Но чем докажу я, что у бедности бывает и другое лицо? Только смутными, еле различимыми воспоминаниями о детстве в Четырнадцатом округе Бруклина. Воспоминанием о ребенке, которого защищали, которому ни в чем не препятствовали, который не знал ничего, кроме веселой свободы, пока ему не исполнилось десять лет.
Почему я допустил промах в разговоре с доктором Онирификом? Я вовсе не собирался в тот вечер говорить о евреях – я собирался поговорить о «Дороге к Риму». Я буквально загорелся этой книгой Хилари Беллока. Впечатлительный, тонкий человек, ученый, для которого вся европейская история была живой картиной памяти, он решил отправиться пешком из Парижа в Рим, взяв с собой только заплечный мешок и палку. Как решил, так и сделал. По дороге с ним происходило все, что должно происходить по дороге. Для меня в этой книге впервые открылось различие между процессом и целью, я впервые осознал, что целью жизни является сама жизнь. Как я завидовал Хилари Беллоку и его приключениям! И по сегодняшний день на уголках страниц его книги я вижу беглые карандашные наброски стен и шпилей, башенок и бастионов. Стоит произнести название книги, и я снова сижу среди этих полей, стою на причудливом средневековом мостике или дремлю на берегу тихого канала в сердце Франции. Я никогда и не мечтал, что смогу воочию увидеть эту страну, пройти по ее полям, постоять на том же мосту, проплыть по тем же самым каналам. Со мной такого случиться не может. Я был обречен!
Когда сегодня я думаю об уловке, которая помогла мне освободиться, когда думаю, что вырвался из тюрьмы лишь потому, что та, которую я любил, захотела от меня отделаться, грустная растерянная улыбка появляется на моем лице. Как все переплетено и запутано! Мы благодарим того, кто всаживает нож нам в спину, мы убегаем от того, кто стремится нам помочь, мы поздравляем себя с удачей, не подозревая, что удача может обернуться трясиной, из которой не выберешься.

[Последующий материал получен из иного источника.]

-- ==== Sys2Proof/Machine/Cells.lean ====
section
/-! DEFINITION. The cell grid's element mode (group 6): descriptor operations on a window of limbs (R155 to R160) and
limb operations (R162). -/

namespace Sys2Proof.Machine

/-! ## The window of a descriptor operation (R156) -/

/-- Components that a window covers: two for comp 0 of a ciphertext result, else one. -/
def windowComps (comp : Nat) (plain : Bool) : Nat := if comp = 0 && !plain then 2 else 1

/-- Words of limb `j` of component `i` in a staged window of w limbs. -/
def stagedAt (base w n i j : Nat) : Nat := base + (i * w + j) * n * 8

/-- A staged window: its address register, the components it holds, and the bytes it takes. -/
structure Staged where
  reg : Fin 16
  base : Word
  comps : Nat
  bytes : Nat
  deriving DecidableEq, Repr

/-- A window of `comps` components. -/
def staged (y : Thread) (r : Fin 16) (comps w n : Nat) : Staged :=
  { reg := r, base := y.ra r.val, comps := comps, bytes := comps * w * n * 8 }

def Staged.range (g : Staged) : Nat × Nat := (g.base.toNat, g.bytes)

/-- R156, R75, R109. -/
def Staged.causes (p : Pa) (g : Staged) : List (Option Cause) :=
  [causeIf (g.base.toNat % 4096 ≠ 0) .align .a g.reg.val g.base.toNat,
   causeIf (!addrOk g.base || !ownSpm p g.base.toNat g.bytes) .window .a g.reg.val g.base.toNat]

/-- A word of a staged window: a plaintext window supplies its one component to every component. -/
def Staged.word (s : State) (g : Staged) (w n i j e : Nat) : Nat :=
  (s.word (stagedAt g.base.toNat w n (if g.comps = 1 then 0 else i) j + e * 8)).toNat

/-- R155: schemes 0 to 2. -/
def schemeCause (d : Desc) (i : Fin 16) : Option Cause := causeIf (3 ≤ dScheme d) .illegal .c i.val

/-- What a descriptor operation is, beside its fields: its result and what refuses it, its source windows, and the
word it computes of component `i`, limb `lw + j`, element `e`. -/
structure DescOp where
  reads : List (Desc × Fin 16)
  result : Tracked
  causes : List (Option Cause)
  srcs : List Staged
  /-- the destination window is a source as well (R159) -/
  accumulates : Bool
  cycles : Nat
  /-- modular operations of each element -/
  ops : Nat
  data : Nat → Nat → Nat → Nat

/-- An operand's unreliable bit makes the result unreliable (R63). -/
def DescOp.unreliable (o : DescOp) : Bool := o.reads.any fun x => dUnreliable x.1

/-- R157: the window that writes c[cd]. -/
def finalWindow (f : PFields) (r : Tracked) : Bool := f.lw + f.lc + 1 = r.k && (f.comp ≠ 1 || r.tag = 0)

/-- R42: the base of a result. -/
def resultBase (s : State) (y : Thread) (f : PFields) (r : Tracked) : List (Option Cause) :=
  let b := (y.ra f.ab.val).toNat % 2 ^ 48
  baseChecks s b (objBytes s (r.pack b)) true f.cd

/-- The destination window. -/
def dstWindow (y : Thread) (f : PFields) (r : Tracked) : Staged :=
  staged y f.ad (windowComps f.comp (r.tag = 0)) (f.lc + 1) (2 ^ (12 + r.lgn))

/-- R68; CMACP's accumulator may not meet a source at all (R159). -/
def descOverlap (f : PFields) (o : DescOp) (dst : Staged) : Bool :=
  o.srcs.any fun g =>
    if o.accumulates then overlap dst.base.toNat dst.bytes g.base.toNat g.bytes
    else overlapBad f.ip [dst.range] [g.range]

/-- Every check of a descriptor operation. -/
def descCauses (s : State) (p : Pa) (t : Thr) (f : PFields) (o : DescOp) : List (Option Cause) :=
  let y := s.thr p t
  let dst := dstWindow y f o.result
  o.reads.map (fun x => schemeCause x.1 x.2) ++ o.reads.flatMap (fun x => objChecks s x.1 x.2) ++ o.causes
    ++ [causeIf (o.result.k < f.lw + f.lc + 1 || (f.comp = 2 && o.result.tag = 0)) .illegal,
        noiseCause s p o.unreliable o.result (noisiest o.reads), causeIf (descOverlap f o dst) .overlap]
    ++ resultBase s y f o.result ++ dst.causes p ++ o.srcs.flatMap (Staged.causes p)

/-- The words that the window writes, in order. -/
def descWrites (f : PFields) (o : DescOp) (dst : Staged) : List Wr :=
  let n := 2 ^ (12 + o.result.lgn)
  let w := f.lc + 1
  (upFrom 0 dst.comps).flatMap fun i => (upFrom 0 w).map fun j =>
    .mem (stagedAt dst.base.toNat w n i j) (wordBytes ((upFrom 0 n).map fun e => BitVec.ofNat 64 (o.data i j e)))

/-- Elements of the window (R175). -/
def descElements (f : PFields) (r : Tracked) : Nat :=
  windowComps f.comp (r.tag = 0) * (f.lc + 1) * 2 ^ (12 + r.lgn)

/-- The SPM ranges that a descriptor operation reads: its sources, and the window that it accumulates into. -/
def descReads (y : Thread) (f : PFields) (o : DescOp) : List (Nat × Nat) :=
  (o.srcs.map Staged.range) ++ if o.accumulates then [(dstWindow y f o.result).range] else []

/-- The instruction in flight of a descriptor operation whose window is written by `data`: the final window also writes
c[cd] (R157). -/
def descFlight (s : State) (p : Pa) (t : Thr) (f : PFields) (o : DescOp) (data : List Wr) : Op :=
  let y := s.thr p t
  let rd := descReads y f o
  let r := (budget s p o.unreliable o.result).1
  let last := finalWindow f r
  { thr := t, fpc := y.pc, unit := .cells, uses := spmRes (spmOffsets p rd)
    defs := (if last then [.c f.cd] else []) ++ spmRes (spmOffsets p [(dstWindow y f o.result).range])
    writes := data ++ (if last then [.c f.cd (r.pack ((y.ra f.ab.val).toNat % 2 ^ 48))] else [])
    poison := some f.cd
    bad := (firstBad s rd).map (BitVec.ofNat 48)
    busyTo := (s.pa p).cycle + o.cycles }

/-- The operation is on its way, with `ops` modular operations; `cloud` when its destination is workspace (R82). -/
def descSend (s : State) (p : Pa) (t : Thr) (f : PFields) (o : DescOp) (data : List Wr) (cloud : Bool) (ops : Nat) :
    State :=
  let y := s.thr p t
  launch (countWork (clouded cloud s [(dstWindow y f o.result).range]) p t
    (((descReads y f o).map (·.2)).foldl (· + ·) 0) 0 ops) p (descFlight s p t f o data)

/-- What a descriptor operation on the cells with checked operands waits for. -/
def cellNeeds (p : Pa) (reads writes : List (Nat × Nat)) : List Need :=
  spmNeeds (spmOffsets p reads) (spmOffsets p writes) true ++ [.unit .cells, .limit]

/-- A descriptor operation, its checks and its window (R155 to R157, R175). -/
def descRun (p : Pa) (t : Thr) (f : PFields) (o : DescOp) (data : List Wr) (cloud : Bool) (ops : Nat) (s : State) :
    Issue :=
  let y := s.thr p t
  unlessRefused (descCauses s p t f o) (some f.cd)
    (unlessWaits s p t (cellNeeds p (descReads y f o) [(dstWindow y f o.result).range])
      (.next (descSend s p t f o data cloud ops)))

/-- One of the cells, element by element. -/
def descIssue (p : Pa) (t : Thr) (f : PFields) (o : DescOp) (s : State) : Issue :=
  descRun p t f o (descWrites f o (dstWindow (s.thr p t) f o.result)) false (o.ops * descElements f o.result) s

/-- The registers of a descriptor operation. -/
def descRegs (f : PFields) (two : Bool) : List Res :=
  [.c f.cd, .c f.cs1, .a f.ab, .a f.ad, .a f.as1] ++ if two then [.c f.cs2, .a f.as2] else [.a f.as2]

/-- R145: the form of a descriptor word, whose fields that the operation does not use are zero. -/
def descOk (f : PFields) (unusedZero : Bool) : Bool := !(f.rsvd || f.comp = 3 || f.kh ≠ 0 || !unusedZero)

/-- A descriptor word of another form is illegal; a refusal of format 6 poisons its destination. -/
def descForm (w : IWord) (unusedZero : Bool) (p : Pa) (t : Thr) (two : Bool) (s : State) (k : PFields → Issue) : Issue :=
  let f := pFields w
  if wFmt w ≠ 6 then illegal
  else if !descOk f unusedZero then refuse .illegal (some f.cd)
  else needRegs p t (descRegs f two) s (k f)

/-! ## The operations of Table 5.6 -/

/-- Elements at 512 per cycle. -/
def fullRate (f : PFields) (r : Tracked) : Nat := unitCycles (descElements f r) 512 1

/-- How many components of a source window an operand stages. -/
def srcComps (f : PFields) (d : Desc) : Nat := windowComps f.comp (dPlain d)

/-- CADD, CSUB, CMULP: two sources, element by element. -/
def twoSource (s : State) (p : Pa) (t : Thr) (f : PFields) (op : CellOp) (r : Tracked × List (Option Cause)) : DescOp :=
  let y := s.thr p t
  let d1 := y.rc f.cs1.val
  let d2 := y.rc f.cs2.val
  let n := dN d1
  let w := f.lc + 1
  let g1 := staged y f.as1 (srcComps f d1) w n
  let g2 := staged y f.as2 (srcComps f d2) w n
  { reads := [(d1, f.cs1), (d2, f.cs2)], result := r.1, causes := r.2, srcs := [g1, g2], accumulates := false
    cycles := fullRate f r.1, ops := 1
    data := fun i j e =>
      let b := g2.word s w n i j e
      cellOp op (modQ s (f.lw + j)) f.lazy (g1.word s w n i j e) b b }

/-- CADD's and CSUB's operation, and CMULP's. -/
def addOp (op : CellOp) (s : State) (p : Pa) (t : Thr) (f : PFields) : DescOp :=
  twoSource s p t f op (trackAdd ((s.thr p t).rc f.cs1.val) ((s.thr p t).rc f.cs2.val) f.cs1 f.cs2)

def mulpOp (s : State) (p : Pa) (t : Thr) (f : PFields) : DescOp :=
  twoSource s p t f .mul (trackMulp s p ((s.thr p t).rc f.cs1.val) ((s.thr p t).rc f.cs2.val) f.cs1 f.cs2)

/-- CADD and CSUB. -/
def addBody (op : CellOp) (p : Pa) (t : Thr) (w : IWord) (s : State) : Issue :=
  descForm w ((pFields w).imm = 0) p t true s fun f => descIssue p t f (addOp op s p t f) s

/-- CMULP. -/
def cmulpBody (p : Pa) (t : Thr) (w : IWord) (s : State) : Issue :=
  descForm w ((pFields w).imm = 0) p t true s fun f => descIssue p t f (mulpOp s p t f) s

/-- CNEG's operation. -/
def negOp (s : State) (p : Pa) (t : Thr) (f : PFields) : DescOp :=
  let y := s.thr p t
  let d := y.rc f.cs1.val
  let n := dN d
  let g := staged y f.as1 (srcComps f d) (f.lc + 1) n
  { reads := [(d, f.cs1)], result := tracked d, causes := [], srcs := [g], accumulates := false
    cycles := fullRate f (tracked d), ops := 1
    data := fun i j e => cellOp .neg (modQ s (f.lw + j)) f.lazy (g.word s (f.lc + 1) n i j e) 0 0 }

/-- CNEG. -/
def cnegBody (p : Pa) (t : Thr) (w : IWord) (s : State) : Issue :=
  descForm w ((pFields w).imm = 0 && (pFields w).cs2 = 0 && (pFields w).as2 = 0) p t false s fun f =>
    descIssue p t f (negOp s p t f) s

/-- R159: tracking of a CMACP: a plaintext multiply, then an add into the accumulator. -/
def trackMac (s : State) (p : Pa) (acc a b : Desc) (d i j : Fin 16 := 0) : Tracked × List (Option Cause) :=
  let m := trackMulp s p a b i j
  ({ tracked acc with tag := joinTags (dTag acc) (dTag a), noise := lse (dNoise acc) m.1.noise },
   m.2 ++ agreeChecks a acc i d ++ [causeIf (dPlain acc || !dEval acc) .illegal .c d.val,
     causeIf (tagsClash (dTag acc) (dTag a)) .keytag .c d.val, causeIf (m.1.scale ≠ dScale acc) .scale .c d.val])

/-- CMACP's operation: its destination window is a source. -/
def macOp (s : State) (p : Pa) (t : Thr) (f : PFields) : DescOp :=
  let y := s.thr p t
  let d1 := y.rc f.cs1.val
  let d2 := y.rc f.cs2.val
  let dc := y.rc f.cd.val
  let r := trackMac s p dc d1 d2 f.cd f.cs1 f.cs2
  let n := dN d1
  let w := f.lc + 1
  let g1 := staged y f.as1 (srcComps f d1) w n
  let g2 := staged y f.as2 (srcComps f d2) w n
  let acc := dstWindow y f r.1
  { reads := [(d1, f.cs1), (d2, f.cs2), (dc, f.cd)], result := r.1, causes := r.2, srcs := [g1, g2]
    accumulates := true
    cycles := unitCycles (descElements f r.1) 1024 3, ops := 1
    data := fun i j e => cellOp .mad (modQ s (f.lw + j)) f.lazy (g1.word s w n i j e) (g2.word s w n i j e)
      (acc.word s w n i j e) }

/-- CMACP. -/
def cmacpBody (p : Pa) (t : Thr) (w : IWord) (s : State) : Issue :=
  descForm w ((pFields w).imm = 0 && (pFields w).ip) p t true s fun f => descIssue p t f (macOp s p t f) s

/-- CRSC's operation: the correction window has the layout of cs1's. -/
def rescaleOp (s : State) (p : Pa) (t : Thr) (f : PFields) : DescOp :=
  let y := s.thr p t
  let d := y.rc f.cs1.val
  let r := trackRescale s p d f.cs1
  let n := dN d
  let w := f.lc + 1
  let g1 := staged y f.as1 (srcComps f d) w n
  let g2 := staged y f.as2 (srcComps f d) w n
  let qd := limbProduct s (dLimbs d - rescaleDrop s d) (dLimbs d)
  { reads := [(d, f.cs1)], result := r.1, causes := r.2, srcs := [g1, g2], accumulates := false
    cycles := unitCycles (descElements f r.1) 256 1, ops := 2
    data := fun i j e =>
      let q := modQ s (f.lw + j)
      cellOp .mul q f.lazy (cellOp .sub q f.lazy (g1.word s w n i j e) 0 (g2.word s w n i j e)) (invMod qd q) 0 }

/-- CRSC. -/
def crscBody (p : Pa) (t : Thr) (w : IWord) (s : State) : Issue :=
  descForm w ((pFields w).imm = 0 && (pFields w).cs2 = 0) p t false s fun f => descIssue p t f (rescaleOp s p t f) s

/-! ## Limb operations (Table 5.9) -/

/-- Kind 1 and kind 2 sources of a word. -/
def vectorSources (o : VOps) : Nat := ([o.s1, o.s2, o.s3].filter fun x => x.base?.isSome).length

/-- A limb operation with `k2` and `k3` the kinds its second and third sources may take. -/
def limbPlan (op : CellOp) (k2 k3 : List Nat) (p : Pa) (t : Thr) (w : IWord) (s : State) : Option VPlan :=
  let f := vFields w
  if !vShape w [1, 2, 3] [1, 2, 3, 4, 5] k2 k3 || f.mode ≠ 0 || f.type ≠ 0 || f.imm ≠ 0 then none
  else
    let three := op = .mad && vectorSources (vOps f) = 3
    some (lanePlan p t f
      { unit := .cells, align := 4096, limbs := f.nl + 1, num := if three then 1024 else 512, den := if three then 3 else 1
        ops := 1 }
      [entriesCause s f.mi (f.nl + 1)]
      (fun l a b c =>
        let third := if op = .mad then c else b
        (BitVec.ofNat 64 (cellOp op (modQ s (f.mi + l)) f.lazy a.toNat b.toNat third.toNat), 0)) s)

/-! ## The rows -/

/-- CADD. -/
def execCadd (p : Pa) (t : Thr) (w : IWord) (s : State) : Host.Outcome State Fault Refusal :=
  .next (attemptOf 6 0x00 p t w (addBody .add p t w) s)

/-- CSUB. -/
def execCsub (p : Pa) (t : Thr) (w : IWord) (s : State) : Host.Outcome State Fault Refusal :=
  .next (attemptOf 6 0x01 p t w (addBody .sub p t w) s)

/-- CNEG. -/
def execCneg (p : Pa) (t : Thr) (w : IWord) (s : State) : Host.Outcome State Fault Refusal :=
  .next (attemptOf 6 0x02 p t w (cnegBody p t w) s)

/-- CMULP. -/
def execCmulp (p : Pa) (t : Thr) (w : IWord) (s : State) : Host.Outcome State Fault Refusal :=
  .next (attemptOf 6 0x03 p t w (cmulpBody p t w) s)

/-- CMACP. -/
def execCmacp (p : Pa) (t : Thr) (w : IWord) (s : State) : Host.Outcome State Fault Refusal :=
  .next (attemptOf 6 0x04 p t w (cmacpBody p t w) s)

/-- CRSC. -/
def execCrsc (p : Pa) (t : Thr) (w : IWord) (s : State) : Host.Outcome State Fault Refusal :=
  .next (attemptOf 6 0x05 p t w (crscBody p t w) s)

/-- LMAD. -/
def execLmad (p : Pa) (t : Thr) (w : IWord) (s : State) : Host.Outcome State Fault Refusal :=
  .next (attemptOf 6 0x10 p t w (vRun p t w (limbPlan .mad [1, 2, 3, 4, 5] [1, 2, 3, 4, 5] p t w)) s)

/-- LMUL. -/
def execLmul (p : Pa) (t : Thr) (w : IWord) (s : State) : Host.Outcome State Fault Refusal :=
  .next (attemptOf 6 0x11 p t w (vRun p t w (limbPlan .mul [1, 2, 3, 4, 5] [0] p t w)) s)

/-- LADD. -/
def execLadd (p : Pa) (t : Thr) (w : IWord) (s : State) : Host.Outcome State Fault Refusal :=
  .next (attemptOf 6 0x12 p t w (vRun p t w (limbPlan .add [1, 2, 3, 4, 5] [0] p t w)) s)

/-- LSUB. -/
def execLsub (p : Pa) (t : Thr) (w : IWord) (s : State) : Host.Outcome State Fault Refusal :=
  .next (attemptOf 6 0x13 p t w (vRun p t w (limbPlan .sub [1, 2, 3, 4, 5] [0] p t w)) s)

/-- LNEG. -/
def execLneg (p : Pa) (t : Thr) (w : IWord) (s : State) : Host.Outcome State Fault Refusal :=
  .next (attemptOf 6 0x14 p t w (vRun p t w (limbPlan .neg [0] [0] p t w)) s)

end Sys2Proof.Machine
end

Мы мчимся вперед, а голова обращена в сторону; очертя голову, несемся мы прямо к западне. И у нас нет другого пути – только в тупик.

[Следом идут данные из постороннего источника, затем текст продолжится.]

-- ==== Sys2Proof/Machine/Home.lean ====
section
/-! DEFINITION. An access at its home (R93, R254, R256, R273): the SPM of the owning PA, the package cache of the
stack, or the CXL expander; and the way of a PA's access there and back (R279, R280). -/

namespace Sys2Proof.Machine

/-- R439: the master bit of a requester at the SPM of `p`. -/
def masterBit (p : Pa) : Requester → Nat
  | .threads q => if q = p then 0 else 2
  | .bow q => if q = p then 1 else 2
  | _ => 3

/-- R32 and R273: a home that no access reaches: an SPM or a slice whose clock has stopped, a stack whose hub has lost its HBM
controller PLL, or a far-tier port whose link is down. -/
def homeDown (s : State) (a : Nat) : Bool :=
  match region s a with
  | .hbm => !s.clk.live.getLsbD (12 + (hbmHub a).val) || !s.clk.live.getLsbD (8 + (hbmHub a).val)
  | .spm q _ => !s.clk.live.getLsbD (paPll q)
  | .far i _ => !s.st.cxl[i.val].linkUp
  | _ => false

/-- What a home answers: it has performed the access; it has failed at an address, as an uncorrectable error; it cannot
take it yet. -/
inductive Served where
  | done (s : State) (data : List Byte)
  | failed (s : State) (addr : Nat)
  | held (s : State)

/-- An own access of a PA's instructions is no remote request. -/
def ownAccess (rq : Requester) (p : Pa) : Bool := rq = .threads p || rq = .bow p

/-- Count the access in the counters of its home. -/
def countHome (rq : Requester) (s : State) (a n : Nat) (wr : Bool) : State :=
  match region s a with
  | .far i _ => s.portBytes (Fin.ofNat 76 (10 + i.val)) wr n
  | .spm p _ =>
    let m := some (masterBit p rq)
    let s1 := s.event p { code := if wr then 0x11 else 0x10, amount := n, master := m }
    if ownAccess rq p then s1 else s1.event p { code := 0x30, amount := 1, master := m, addr := some a }
  | _ => s

/-- A read at its home. -/
def serveRead (rq : Requester) (s : State) (a n : Nat) : Served :=
  if homeDown s a then
    .failed (match region s a with | .far i _ => noteFarBad s i a false | _ => s) a
  else match badAt s a n with
    | some b => .failed (noteBad s b) b
    | none => .done (countHome rq s a n false) (s.bytes a n)

/-- R95, R96: an SPM write narrower than a line finds room in the merge buffer. -/
def mergeFits (s : State) (a n : Nat) : Bool :=
  match region s a with
  | .spm p off => (linesOf off n).all fun e => e.2 = 4096 || mergeRoom (s.pa p) (e.1 / 4096)
  | _ => true

/-- R95: a write that finds no room makes the oldest entry drain. -/
def forceMerge (s : State) (a : Nat) : State :=
  match region s a with
  | .spm p _ => s.modPa p forceOldest
  | _ => s

/-- R267: the uncorrectable bursts that a write covers only in part: each counts and is recorded as a failed fill. -/
def notePartial (s : State) (a n : Nat) : State :=
  (s.mem.uncBurst.filter fun u => overlap a n u 32 && !inside u 32 a n).foldl (fun s u => noteHbmBad s u false) s

/-- R262, R273: a write to a port whose link is down is dropped, counted and logged. -/
def noteDropped (s : State) (a : Nat) : State :=
  match region s a with
  | .far i _ => (noteFarBad s i a false).logRec 5 2 3 i.val a
  | _ => s

/-- A write at its home. -/
def serveWrite (rq : Requester) (s : State) (a : Nat) (bs : List Byte) (by_ : Option Thr := none) : Served :=
  if homeDown s a then .failed (noteDropped s a) a
  else if !mergeFits s a bs.length then .held (forceMerge s a)
  else .done ((countHome rq (notePartial s a bs.length) a bs.length true).store a bs by_) []

/-- The new value of an atomic (Table 4.12). -/
def amoNew (op : AtomicOp) (old operand : Word) : Word :=
  match op with
  | .add => old + operand
  | .swap => operand
  | .cas e => if old = e then operand else old
  | .maxu => if old.toNat ≤ operand.toNat then operand else old

/-- R120: an atomic at its home; the data is the old value. A compare that fails writes nothing. -/
def serveAtomic (rq : Requester) (s : State) (a : Nat) (op : AtomicOp) (operand : Word) (by_ : Option Thr := none) : Served :=
  match serveRead rq s a 8 with
  | .done s1 data =>
    let old := BitVec.ofNat 64 (leNat data)
    let miss : Bool := match op with
      | .cas e => decide (old ≠ e)
      | _ => false
    if miss then .done { s1 with host := if a < hbmEnd then touchWatches s1.mem a 8 s1.host else s1.host } data
    else match serveWrite rq s1 a (leBytes 8 (amoNew op old operand).toNat) by_ with
      | .done s2 _ => .done s2 data
      | .failed s2 b => .failed s2 b
      | .held _ => .held (forceMerge s a)
  | r => r

/-- Perform any access at its home; an HBM access as its slice has let it pass. -/
def perform (rq : Requester) (s : State) (a : Nat) (acc : Access) (by_ : Option Thr := none) : Served :=
  match acc with
  | .read n => serveRead rq s a n
  | .write bs => serveWrite rq s a bs by_
  | .atomic op v => serveAtomic rq s a op v by_

/-! ## An HBM access that its slices perform at once (R256, R263) -/

/-- Every unit of an access is admitted at its stop, in turn. -/
def admitUnits (rq : Requester) (c : StreamClass) (acc : Access) : List (Nat × Nat) → State → Option State × State
  | [], s => (some s, s)
  | e :: r, s => match offer s rq c e.1 acc with
    | (some s1, _) => admitUnits rq c acc r s1
    | (none, s1) => (none, s1)

/-- R257: the class that a requester's access bears. -/
def servedClass (rq : Requester) (c : StreamClass) : StreamClass := requestClass rq c

/-- An HBM access passes its hub stops and the slices of its units, unless it waits there behind earlier requests. -/
def passSlices (rq : Requester) (s : State) (a : Nat) (acc : Access) (c : StreamClass) : Option State × State :=
  let n := accLen acc
  if slicesHeld s a n then (none, s)
  else match admitUnits rq (servedClass rq c) acc (linesOf a n) s with
    | (none, s1) => (none, s1)
    | (some s1, _) =>
      let read := match acc with
        | .write _ => s1
        | _ => atSlices s1 rq (servedClass rq c) a n false
      let wrote := match acc with
        | .read _ => read
        | .write _ => atSlices read rq (servedClass rq c) a n true
        | .atomic _ _ => noteWrite read (hbmHub a) (servedClass rq c) a n
      (some wrote, s1)

/-- Perform an access at its home: an HBM access passes its slices first. -/
def serve (rq : Requester) (s : State) (a : Nat) (acc : Access) (c : StreamClass := .scratch) (by_ : Option Thr := none) :
    Served :=
  if a < hbmEnd && !homeDown s a then
    match passSlices rq s a acc c with
    | (some s1, _) => perform rq s1 a acc by_
    | (none, s1) => .held s1
  else perform rq s a acc by_

end Sys2Proof.Machine
end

Я иду по Бронксу. Пять или шесть кварталов – как раз хватает времени и пространства, чтобы закрутиться в штопор. Это здесь меня будет ждать Мона. Она нежно обнимет меня, мы так не обнимались прежде. Только пару часов проведем мы вместе, а потом она уйдет, отправится в дансинг – ведь она все еще танцует по таксе. Я буду крепко спать, когда в три или четыре часа она вернется. Она надует губы, она будет кукситься, если я не проснусь, не потянусь к ней, не скажу, что я ее люблю. Каждую ночь ей надо так много рассказать мне, и никогда не хватает времени на такие рассказы. Мы приходим и уходим, как поезда. Это и есть начало нашей жизни вдвоем.